§ Task objective
Output all of the data below exactly as given.

§ Data listing
-- Opening Marker --

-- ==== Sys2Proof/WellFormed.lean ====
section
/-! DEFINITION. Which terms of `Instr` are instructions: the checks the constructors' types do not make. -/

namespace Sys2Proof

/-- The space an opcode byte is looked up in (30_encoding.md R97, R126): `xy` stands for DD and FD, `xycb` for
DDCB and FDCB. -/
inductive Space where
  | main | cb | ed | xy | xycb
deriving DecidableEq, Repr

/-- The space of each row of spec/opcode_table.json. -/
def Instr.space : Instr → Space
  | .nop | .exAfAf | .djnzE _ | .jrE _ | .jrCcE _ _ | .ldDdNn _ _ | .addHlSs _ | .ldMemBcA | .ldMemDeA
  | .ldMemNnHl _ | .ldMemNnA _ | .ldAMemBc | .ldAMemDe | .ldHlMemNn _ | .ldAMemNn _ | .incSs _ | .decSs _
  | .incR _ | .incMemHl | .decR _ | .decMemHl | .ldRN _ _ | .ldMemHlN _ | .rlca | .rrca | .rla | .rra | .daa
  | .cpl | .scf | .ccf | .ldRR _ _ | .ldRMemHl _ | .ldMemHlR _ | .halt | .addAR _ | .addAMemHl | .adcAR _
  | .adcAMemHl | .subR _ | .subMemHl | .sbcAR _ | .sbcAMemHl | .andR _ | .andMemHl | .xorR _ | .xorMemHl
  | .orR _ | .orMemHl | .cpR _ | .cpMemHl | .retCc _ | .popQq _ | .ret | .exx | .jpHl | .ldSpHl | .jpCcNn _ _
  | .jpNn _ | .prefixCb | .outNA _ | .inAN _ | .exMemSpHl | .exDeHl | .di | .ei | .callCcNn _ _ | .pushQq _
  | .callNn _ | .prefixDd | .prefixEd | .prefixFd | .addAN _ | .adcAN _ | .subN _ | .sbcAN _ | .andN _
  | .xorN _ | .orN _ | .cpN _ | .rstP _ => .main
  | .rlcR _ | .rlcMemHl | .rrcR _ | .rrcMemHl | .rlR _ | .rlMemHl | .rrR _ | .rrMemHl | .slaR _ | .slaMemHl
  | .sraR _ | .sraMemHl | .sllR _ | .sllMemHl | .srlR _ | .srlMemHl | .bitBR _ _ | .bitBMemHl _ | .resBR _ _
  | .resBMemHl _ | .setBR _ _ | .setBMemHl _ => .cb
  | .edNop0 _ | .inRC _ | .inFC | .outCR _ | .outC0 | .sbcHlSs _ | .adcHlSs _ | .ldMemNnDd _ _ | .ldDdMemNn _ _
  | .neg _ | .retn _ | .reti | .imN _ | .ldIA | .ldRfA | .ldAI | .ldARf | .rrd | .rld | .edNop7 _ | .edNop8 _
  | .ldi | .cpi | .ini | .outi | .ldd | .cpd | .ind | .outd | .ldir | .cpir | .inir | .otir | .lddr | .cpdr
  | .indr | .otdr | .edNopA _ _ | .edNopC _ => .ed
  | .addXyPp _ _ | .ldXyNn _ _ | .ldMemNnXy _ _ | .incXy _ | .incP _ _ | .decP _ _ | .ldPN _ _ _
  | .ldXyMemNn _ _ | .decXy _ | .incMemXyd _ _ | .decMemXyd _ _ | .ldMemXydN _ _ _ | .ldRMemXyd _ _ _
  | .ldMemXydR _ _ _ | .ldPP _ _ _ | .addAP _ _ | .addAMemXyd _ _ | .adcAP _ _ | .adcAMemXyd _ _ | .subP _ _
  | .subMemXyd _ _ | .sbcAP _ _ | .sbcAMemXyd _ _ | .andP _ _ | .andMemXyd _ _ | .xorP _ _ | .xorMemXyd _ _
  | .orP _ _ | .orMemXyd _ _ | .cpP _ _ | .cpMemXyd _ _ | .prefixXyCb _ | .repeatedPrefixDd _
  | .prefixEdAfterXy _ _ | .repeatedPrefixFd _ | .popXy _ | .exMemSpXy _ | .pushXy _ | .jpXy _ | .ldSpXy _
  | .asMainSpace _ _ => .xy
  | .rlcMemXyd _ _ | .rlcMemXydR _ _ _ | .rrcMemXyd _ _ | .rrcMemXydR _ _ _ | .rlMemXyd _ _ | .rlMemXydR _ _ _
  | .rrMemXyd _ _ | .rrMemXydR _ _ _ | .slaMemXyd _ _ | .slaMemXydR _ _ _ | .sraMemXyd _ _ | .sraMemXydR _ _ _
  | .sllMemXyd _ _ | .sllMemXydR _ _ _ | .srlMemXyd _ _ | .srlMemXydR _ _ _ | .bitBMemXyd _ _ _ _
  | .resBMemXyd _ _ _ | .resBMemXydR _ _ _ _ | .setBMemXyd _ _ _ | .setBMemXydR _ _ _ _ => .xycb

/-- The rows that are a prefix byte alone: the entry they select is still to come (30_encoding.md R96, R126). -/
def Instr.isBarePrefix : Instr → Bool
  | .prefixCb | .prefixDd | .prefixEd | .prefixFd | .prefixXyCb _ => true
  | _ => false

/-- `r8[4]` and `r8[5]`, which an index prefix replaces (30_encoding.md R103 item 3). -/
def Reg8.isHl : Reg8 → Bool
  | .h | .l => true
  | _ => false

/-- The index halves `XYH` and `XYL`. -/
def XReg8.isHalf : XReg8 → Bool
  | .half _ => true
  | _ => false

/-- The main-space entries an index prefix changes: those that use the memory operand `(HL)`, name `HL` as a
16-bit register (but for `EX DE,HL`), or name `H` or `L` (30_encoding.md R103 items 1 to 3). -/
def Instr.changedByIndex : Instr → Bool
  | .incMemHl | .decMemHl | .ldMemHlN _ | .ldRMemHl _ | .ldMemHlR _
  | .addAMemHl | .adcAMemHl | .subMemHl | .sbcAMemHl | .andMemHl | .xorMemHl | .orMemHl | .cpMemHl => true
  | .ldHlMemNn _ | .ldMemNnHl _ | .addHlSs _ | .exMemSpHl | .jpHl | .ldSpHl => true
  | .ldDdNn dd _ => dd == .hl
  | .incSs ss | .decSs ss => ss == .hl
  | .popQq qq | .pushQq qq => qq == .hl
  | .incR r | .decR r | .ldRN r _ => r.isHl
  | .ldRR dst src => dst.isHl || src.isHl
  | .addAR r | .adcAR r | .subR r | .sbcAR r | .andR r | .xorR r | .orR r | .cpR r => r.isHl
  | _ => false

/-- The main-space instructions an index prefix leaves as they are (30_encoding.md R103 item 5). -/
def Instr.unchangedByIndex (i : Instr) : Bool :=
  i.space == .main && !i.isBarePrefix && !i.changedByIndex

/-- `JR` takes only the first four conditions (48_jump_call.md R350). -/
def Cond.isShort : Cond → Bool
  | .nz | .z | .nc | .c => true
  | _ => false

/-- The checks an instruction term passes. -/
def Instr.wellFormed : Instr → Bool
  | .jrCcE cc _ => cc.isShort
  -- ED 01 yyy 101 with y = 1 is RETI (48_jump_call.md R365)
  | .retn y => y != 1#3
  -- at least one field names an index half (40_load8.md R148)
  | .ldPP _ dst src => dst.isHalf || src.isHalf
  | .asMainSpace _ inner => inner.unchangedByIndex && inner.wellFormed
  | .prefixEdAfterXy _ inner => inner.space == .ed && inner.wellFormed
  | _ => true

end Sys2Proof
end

-- Closing Marker --

§ Result for this exercise
-- ==== Sys2Proof/WellFormed.lean ====
section
/-! DEFINITION. Which terms of `Instr` are instructions: the checks the constructors' types do not make. -/

namespace Sys2Proof

/-- The space an opcode byte is looked up in (30_encoding.md R97, R126): `xy` stands for DD and FD, `xycb` for
DDCB and FDCB. -/
inductive Space where
  | main | cb | ed | xy | xycb
deriving DecidableEq, Repr

/-- The space of each row of spec/opcode_table.json. -/
def Instr.space : Instr → Space
  | .nop | .exAfAf | .djnzE _ | .jrE _ | .jrCcE _ _ | .ldDdNn _ _ | .addHlSs _ | .ldMemBcA | .ldMemDeA
  | .ldMemNnHl _ | .ldMemNnA _ | .ldAMemBc | .ldAMemDe | .ldHlMemNn _ | .ldAMemNn _ | .incSs _ | .decSs _
  | .incR _ | .incMemHl | .decR _ | .decMemHl | .ldRN _ _ | .ldMemHlN _ | .rlca | .rrca | .rla | .rra | .daa
  | .cpl | .scf | .ccf | .ldRR _ _ | .ldRMemHl _ | .ldMemHlR _ | .halt | .addAR _ | .addAMemHl | .adcAR _
  | .adcAMemHl | .subR _ | .subMemHl | .sbcAR _ | .sbcAMemHl | .andR _ | .andMemHl | .xorR _ | .xorMemHl
  | .orR _ | .orMemHl | .cpR _ | .cpMemHl | .retCc _ | .popQq _ | .ret | .exx | .jpHl | .ldSpHl | .jpCcNn _ _
  | .jpNn _ | .prefixCb | .outNA _ | .inAN _ | .exMemSpHl | .exDeHl | .di | .ei | .callCcNn _ _ | .pushQq _
  | .callNn _ | .prefixDd | .prefixEd | .prefixFd | .addAN _ | .adcAN _ | .subN _ | .sbcAN _ | .andN _
  | .xorN _ | .orN _ | .cpN _ | .rstP _ => .main
  | .rlcR _ | .rlcMemHl | .rrcR _ | .rrcMemHl | .rlR _ | .rlMemHl | .rrR _ | .rrMemHl | .slaR _ | .slaMemHl
  | .sraR _ | .sraMemHl | .sllR _ | .sllMemHl | .srlR _ | .srlMemHl | .bitBR _ _ | .bitBMemHl _ | .resBR _ _
  | .resBMemHl _ | .setBR _ _ | .setBMemHl _ => .cb
  | .edNop0 _ | .inRC _ | .inFC | .outCR _ | .outC0 | .sbcHlSs _ | .adcHlSs _ | .ldMemNnDd _ _ | .ldDdMemNn _ _
  | .neg _ | .retn _ | .reti | .imN _ | .ldIA | .ldRfA | .ldAI | .ldARf | .rrd | .rld | .edNop7 _ | .edNop8 _
  | .ldi | .cpi | .ini | .outi | .ldd | .cpd | .ind | .outd | .ldir | .cpir | .inir | .otir | .lddr | .cpdr
  | .indr | .otdr | .edNopA _ _ | .edNopC _ => .ed
  | .addXyPp _ _ | .ldXyNn _ _ | .ldMemNnXy _ _ | .incXy _ | .incP _ _ | .decP _ _ | .ldPN _ _ _
  | .ldXyMemNn _ _ | .decXy _ | .incMemXyd _ _ | .decMemXyd _ _ | .ldMemXydN _ _ _ | .ldRMemXyd _ _ _
  | .ldMemXydR _ _ _ | .ldPP _ _ _ | .addAP _ _ | .addAMemXyd _ _ | .adcAP _ _ | .adcAMemXyd _ _ | .subP _ _
  | .subMemXyd _ _ | .sbcAP _ _ | .sbcAMemXyd _ _ | .andP _ _ | .andMemXyd _ _ | .xorP _ _ | .xorMemXyd _ _
  | .orP _ _ | .orMemXyd _ _ | .cpP _ _ | .cpMemXyd _ _ | .prefixXyCb _ | .repeatedPrefixDd _
  | .prefixEdAfterXy _ _ | .repeatedPrefixFd _ | .popXy _ | .exMemSpXy _ | .pushXy _ | .jpXy _ | .ldSpXy _
  | .asMainSpace _ _ => .xy
  | .rlcMemXyd _ _ | .rlcMemXydR _ _ _ | .rrcMemXyd _ _ | .rrcMemXydR _ _ _ | .rlMemXyd _ _ | .rlMemXydR _ _ _
  | .rrMemXyd _ _ | .rrMemXydR _ _ _ | .slaMemXyd _ _ | .slaMemXydR _ _ _ | .sraMemXyd _ _ | .sraMemXydR _ _ _
  | .sllMemXyd _ _ | .sllMemXydR _ _ _ | .srlMemXyd _ _ | .srlMemXydR _ _ _ | .bitBMemXyd _ _ _ _
  | .resBMemXyd _ _ _ | .resBMemXydR _ _ _ _ | .setBMemXyd _ _ _ | .setBMemXydR _ _ _ _ => .xycb

/-- The rows that are a prefix byte alone: the entry they select is still to come (30_encoding.md R96, R126). -/
def Instr.isBarePrefix : Instr → Bool
  | .prefixCb | .prefixDd | .prefixEd | .prefixFd | .prefixXyCb _ => true
  | _ => false

/-- `r8[4]` and `r8[5]`, which an index prefix replaces (30_encoding.md R103 item 3). -/
def Reg8.isHl : Reg8 → Bool
  | .h | .l => true
  | _ => false

/-- The index halves `XYH` and `XYL`. -/
def XReg8.isHalf : XReg8 → Bool
  | .half _ => true
  | _ => false

/-- The main-space entries an index prefix changes: those that use the memory operand `(HL)`, name `HL` as a
16-bit register (but for `EX DE,HL`), or name `H` or `L` (30_encoding.md R103 items 1 to 3). -/
def Instr.changedByIndex : Instr → Bool
  | .incMemHl | .decMemHl | .ldMemHlN _ | .ldRMemHl _ | .ldMemHlR _
  | .addAMemHl | .adcAMemHl | .subMemHl | .sbcAMemHl | .andMemHl | .xorMemHl | .orMemHl | .cpMemHl => true
  | .ldHlMemNn _ | .ldMemNnHl _ | .addHlSs _ | .exMemSpHl | .jpHl | .ldSpHl => true
  | .ldDdNn dd _ => dd == .hl
  | .incSs ss | .decSs ss => ss == .hl
  | .popQq qq | .pushQq qq => qq == .hl
  | .incR r | .decR r | .ldRN r _ => r.isHl
  | .ldRR dst src => dst.isHl || src.isHl
  | .addAR r | .adcAR r | .subR r | .sbcAR r | .andR r | .xorR r | .orR r | .cpR r => r.isHl
  | _ => false

/-- The main-space instructions an index prefix leaves as they are (30_encoding.md R103 item 5). -/
def Instr.unchangedByIndex (i : Instr) : Bool :=
  i.space == .main && !i.isBarePrefix && !i.changedByIndex

/-- `JR` takes only the first four conditions (48_jump_call.md R350). -/
def Cond.isShort : Cond → Bool
  | .nz | .z | .nc | .c => true
  | _ => false

/-- The checks an instruction term passes. -/
def Instr.wellFormed : Instr → Bool
  | .jrCcE cc _ => cc.isShort
  -- ED 01 yyy 101 with y = 1 is RETI (48_jump_call.md R365)
  | .retn y => y != 1#3
  -- at least one field names an index half (40_load8.md R148)
  | .ldPP _ dst src => dst.isHalf || src.isHalf
  | .asMainSpace _ inner => inner.unchangedByIndex && inner.wellFormed
  | .prefixEdAfterXy _ inner => inner.space == .ed && inner.wellFormed
  | _ => true

end Sys2Proof
end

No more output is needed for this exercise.